WHAT IS EXPECTED: Below are some records. Return exactly the lines from the one containing "(m ≤ 64 → runs" through the one containing "(w : State)", both included, and only those.

Saved data entries
/-- R244 to R247, R251 to R255: mma and mma.gx with legal operands are accepted: their handles are locked, their put slots pending, the array
begins where it was idle, and no byte changes yet; the output rows and their operand rows are as recorded, a lane of all ones skipping its
row. -/
def Claim.MatrixMultiply : Prop :=
  ∀ (k : Tok) (v : VCode) (b c : HReg) (s : State),
    let x := s.h b
    let y := s.h c
    let kk := Handle.ext x 0
    let kb := kk / 16
    let n := Handle.ext y 1
    let m := Handle.ext x 1
    let slot := (s.tile.ringHd - 1).toNat % 8
    let idx : BitVec 2048 := if h : v.toNat < 56 then s.tile.v[v.toNat] else 0
    let reads (rows : List Nat) : List (Int × Nat) := rowSpans x kb rows ++ rowSpans y kb (List.range n)
    let runs (i : Instr) (vi : Option VCode) (rows : List (Nat × Nat)) (extra : Nat) : Prop :=
      let t := withTokens s k (.pending (.mma s.tile.nextId))
      TokensReady s k → Avail s [] (vregs vi.toList ++ [.h b, .h c]) [] →
      HandleOk s x false true → HandleOk s y false true → Handle.level x = 0 → Handle.level y = 0 →
      ∀ cyc, pairCycles (Handle.format x) (Handle.format y) = some cyc →
      16 ≤ kk → kk % 16 = 0 → Handle.ext y 0 = kk → 1 ≤ n → n ≤ 64 → 1 ≤ m →
      Handle.ext x 2 = 1 → Handle.ext x 3 = 1 → Handle.ext y 2 = 1 → Handle.ext y 3 = 1 →
      Handle.base x % 4 = 0 → Handle.str x 1 % 4 = 0 → Handle.base y % 4 = 0 → Handle.str y 1 % 4 = 0 →
      spansOk s 1 (reads (rows.map (·.2))) = .ok () → spansClean s (reads (rows.map (·.2))) = .ok () →
      s.tile.ringHd ≠ s.tile.ringTl → slotClean s slot n (rows.map (·.1)) = .ok () → s.tile.mmas.length < 5 →
      let op : Mma := { id := s.tile.nextId, a := some b, b := c, ha := x, hb := y, slot := s.tile.ringHd - 1, steps := 0
                        gather := vi.isSome, lanes := if vi.isSome then idx else 0 }
      op.rows = rows ∧
      ∃ u : State, exec i s = .next (u.retirePriv k.stall) ∧ u.mem = s.mem ∧ u.tile.mmas = s.tile.mmas ++ [op] ∧
        u.tile.locked b = true ∧ u.tile.locked c = true ∧ u.tile.q = t.tile.q ∧ u.tile.ringHd = s.tile.ringHd ∧
        (s.tile.mmas = [] → ∃ e ∈ u.due, e.at_ = s.now + extra + cyc ∧ e.ev = .mmaCompletion ∧ e.arg = .tile s.tile.ptile)
    (m ≤ 64 → runs (.mma k b c) none ((List.range m).map fun i => (i, i)) 24) ∧
    (v.toNat < s.tile.vallot.toNat → v.toNat < 56 → s.tile.srcTag v = some .int32 →
      (∀ i, i < 64 → elemAt .int32 idx i < m ∨ elemAt .int32 idx i = 2 ^ 32 - 1) →
      runs (.mmaGx k v b c) (some v)
        (((List.range 64).filter fun i => elemAt .int32 idx i ≠ 2 ^ 32 - 1).map fun i => (i, elemAt .int32 idx i)) 32)

/-- R252, R253, R75: what one K-step makes of an output row: each element takes the products of its operand row and column in that block;
rows and columns outside the operands keep their values. -/
def Claim.KStepOfARow : Prop :=
  ∀ (s : State) (h : Handle) (kb b slot i r : Nat) (cols : List (FpNum × List FpNum)) (j : Nat),
    i < 64 → cols.length ≤ 64 → slot < 8 → j < 64 →
    let t := stepRows h kb b slot cols s [(i, r)]
    let acc (u : State) (i j : Nat) : Nat := leNat (Mem.readRange u.mem (ringKey s.tile.ptile.toNat slot + 4 * (64 * i + j)) 4)
    (∀ c, cols[j]? = some c →
      acc t i j = kStep (acc s i j) (rowScale s h r kb b) c.1 (((rowVals s h r b).zip c.2).map fun x => x.1.mul x.2) % 2 ^ 32) ∧
    (cols.length ≤ j → acc t i j = acc s i j) ∧
    (∀ i', i' < 64 → i' ≠ i → acc t i' j = acc s i' j)

/-- mma and mma.gx, and what they make of the slot. -/
def Obligations.MatrixProducts : Prop := Claim.MatrixMultiply ∧ Claim.KStepOfARow

/-- R256 to R258, R261: mscale multiplies the newest slot by the lanes of an FP32 vector, by row or by column; vrdacc reads a row or a column
of a ring slot; both come after the K-steps of the array on the slot (R249). An accepted epi advances RINGTL at once, its draws are the next
of LFSRE, and its slot and put slots stay taken until its completion. -/
def Claim.AccumulatorInstructions : Prop :=
  ∀ (k : Tok) (v : VCode) (h : HReg) (g b : GReg) (w : State) (xs : List (BitVec 2048)) (s : State),
    let hd := s.tile.ringHd
    let tl := s.tile.ringTl
    let pt := s.tile.ptile.toNat
    let acc (u : State) (slot i j : Nat) : Nat := leNat (Mem.readRange u.mem (ringKey pt slot + 4 * (64 * i + j)) 4)
    let scales (i : Instr) (lane : Nat → Nat → Nat) : Prop :=
      VecReady s k 62 [v] [] [] 0 xs none w → s.tile.srcTag v = some .fp32 → hd ≠ tl →
      s.tile.working ((hd - 1).toNat % 8) = false → slotClean s ((hd - 1).toNat % 8) 64 (List.range 64) = .ok () →
      ∃ t : State, exec i s = .next (t.retirePriv k.stall) ∧ t.core = w.core ∧
        ∀ q r, q < 64 → r < 64 → acc t ((hd - 1).toNat % 8) q r =
          fpRound .fp32 .rne 0 ((fpVal .fp32 (acc s ((hd - 1).toNat % 8) q r)).mul (fpVal .fp32 (elemAt .int32 (arg0 xs) (lane q r))))
    scales (.mscaleRow k v) (fun q _ => q) ∧
    scales (.mscaleCol k v) (fun _ r => r) ∧
    (isVReg v = true → v.toNat < s.tile.vallot.toNat → TokensReady s k → Avail s [g] [] [] →
      let n := (s.g g).toNat
      let slot := (tl.toNat + n / 64 % 8) % 8
      n < 1024 → n / 64 % 8 < (hd - tl).toNat → s.tile.working slot = false →
      (∀ j, j < 64 → s.poisoned (ringKey pt slot + 4 * (if n / 512 % 2 = 1 then 64 * j + n % 64 else 64 * (n % 64) + j)) 4 = false) →
      ∃ x : BitVec 2048, exec (.vrdacc k v g) s = .next (((withTokens s k s.token).result 0 (.v v.toNat x .fp32)).retirePriv k.stall) ∧
        ∀ j, j < 64 → elemAt .fp32 x j = if n / 512 % 2 = 1 then acc s slot j (n % 64) else acc s slot (n % 64) j) ∧
    (let word := s.g g
     let e := s.h h
     let n := Handle.ext e 0
     let m := Handle.ext e 1
     let pb := s.g b
     let ps := epiParams word n
     TokensReady s k → Avail s [g, b] [.h h] [] → fld 0 3 word ≤ 4 → fld 5 2 word ≠ 3 → fld 7 25 word = 0 →
     HandleOk s e false true → Handle.level e = 0 → Handle.ro e = false → 1 ≤ n → n ≤ 64 → 1 ≤ m → m ≤ 64 →
     Handle.ext e 2 = 1 → Handle.ext e 3 = 1 → Handle.base e % Handle.width e = 0 → Handle.str e 1 % (Handle.width e : Int) = 0 →
     (ps = [] ∨ pb.toNat % 4 = 0) →
     spansOk s 2 ((List.range m).map fun i => (rowAt e i, n * Handle.width e)) = .ok () →
     spansOk s 1 (ps.map fun p => (Int.ofNat (pb.toNat + p.1), p.2)) = .ok () →
     spansClean s (ps.map fun p => (Int.ofNat (pb.toNat + p.1), p.2)) = .ok () →
     hd ≠ tl → slotClean s (tl.toNat % 8) n (List.range m) = .ok () → s.tile.epis.length < 8 →
     let t := withTokens s k (.pending (.epi s.tile.nextId))
     ∃ u : State, exec (.epi k h g b) s = .next (u.retirePriv k.stall) ∧ u.mem = s.mem ∧ u.tile.ringTl = tl + 1 ∧ u.tile.q = t.tile.q ∧
       u.tile.epis = s.tile.epis ++ [{ id := s.tile.nextId, h := e, cmd := word, bias := pb, slot := tl, lfsr := s.tile.lfsre }] ∧
       u.tile.lfsre = drawn (decide (fld 0 3 word = 4)) s.tile.lfsre (m * n) ∧
       (∃ d ∈ u.due, d.ev = .epiCompletion ∧ s.now < d.at_))

/-- The other instructions on the ring. -/
def Obligations.RingAndAccumulator : Prop := Claim.RingInstructions ∧ Claim.AccumulatorInstructions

EXERCISE RESPONSE:
    (m ≤ 64 → runs (.mma k b c) none ((List.range m).map fun i => (i, i)) 24) ∧
    (v.toNat < s.tile.vallot.toNat → v.toNat < 56 → s.tile.srcTag v = some .int32 →
      (∀ i, i < 64 → elemAt .int32 idx i < m ∨ elemAt .int32 idx i = 2 ^ 32 - 1) →
      runs (.mmaGx k v b c) (some v)
        (((List.range 64).filter fun i => elemAt .int32 idx i ≠ 2 ^ 32 - 1).map fun i => (i, elemAt .int32 idx i)) 32)

/-- R252, R253, R75: what one K-step makes of an output row: each element takes the products of its operand row and column in that block;
rows and columns outside the operands keep their values. -/
def Claim.KStepOfARow : Prop :=
  ∀ (s : State) (h : Handle) (kb b slot i r : Nat) (cols : List (FpNum × List FpNum)) (j : Nat),
    i < 64 → cols.length ≤ 64 → slot < 8 → j < 64 →
    let t := stepRows h kb b slot cols s [(i, r)]
    let acc (u : State) (i j : Nat) : Nat := leNat (Mem.readRange u.mem (ringKey s.tile.ptile.toNat slot + 4 * (64 * i + j)) 4)
    (∀ c, cols[j]? = some c →
      acc t i j = kStep (acc s i j) (rowScale s h r kb b) c.1 (((rowVals s h r b).zip c.2).map fun x => x.1.mul x.2) % 2 ^ 32) ∧
    (cols.length ≤ j → acc t i j = acc s i j) ∧
    (∀ i', i' < 64 → i' ≠ i → acc t i' j = acc s i' j)

/-- mma and mma.gx, and what they make of the slot. -/
def Obligations.MatrixProducts : Prop := Claim.MatrixMultiply ∧ Claim.KStepOfARow

/-- R256 to R258, R261: mscale multiplies the newest slot by the lanes of an FP32 vector, by row or by column; vrdacc reads a row or a column
of a ring slot; both come after the K-steps of the array on the slot (R249). An accepted epi advances RINGTL at once, its draws are the next
of LFSRE, and its slot and put slots stay taken until its completion. -/
def Claim.AccumulatorInstructions : Prop :=
  ∀ (k : Tok) (v : VCode) (h : HReg) (g b : GReg) (w : State) (xs : List (BitVec 2048)) (s : State),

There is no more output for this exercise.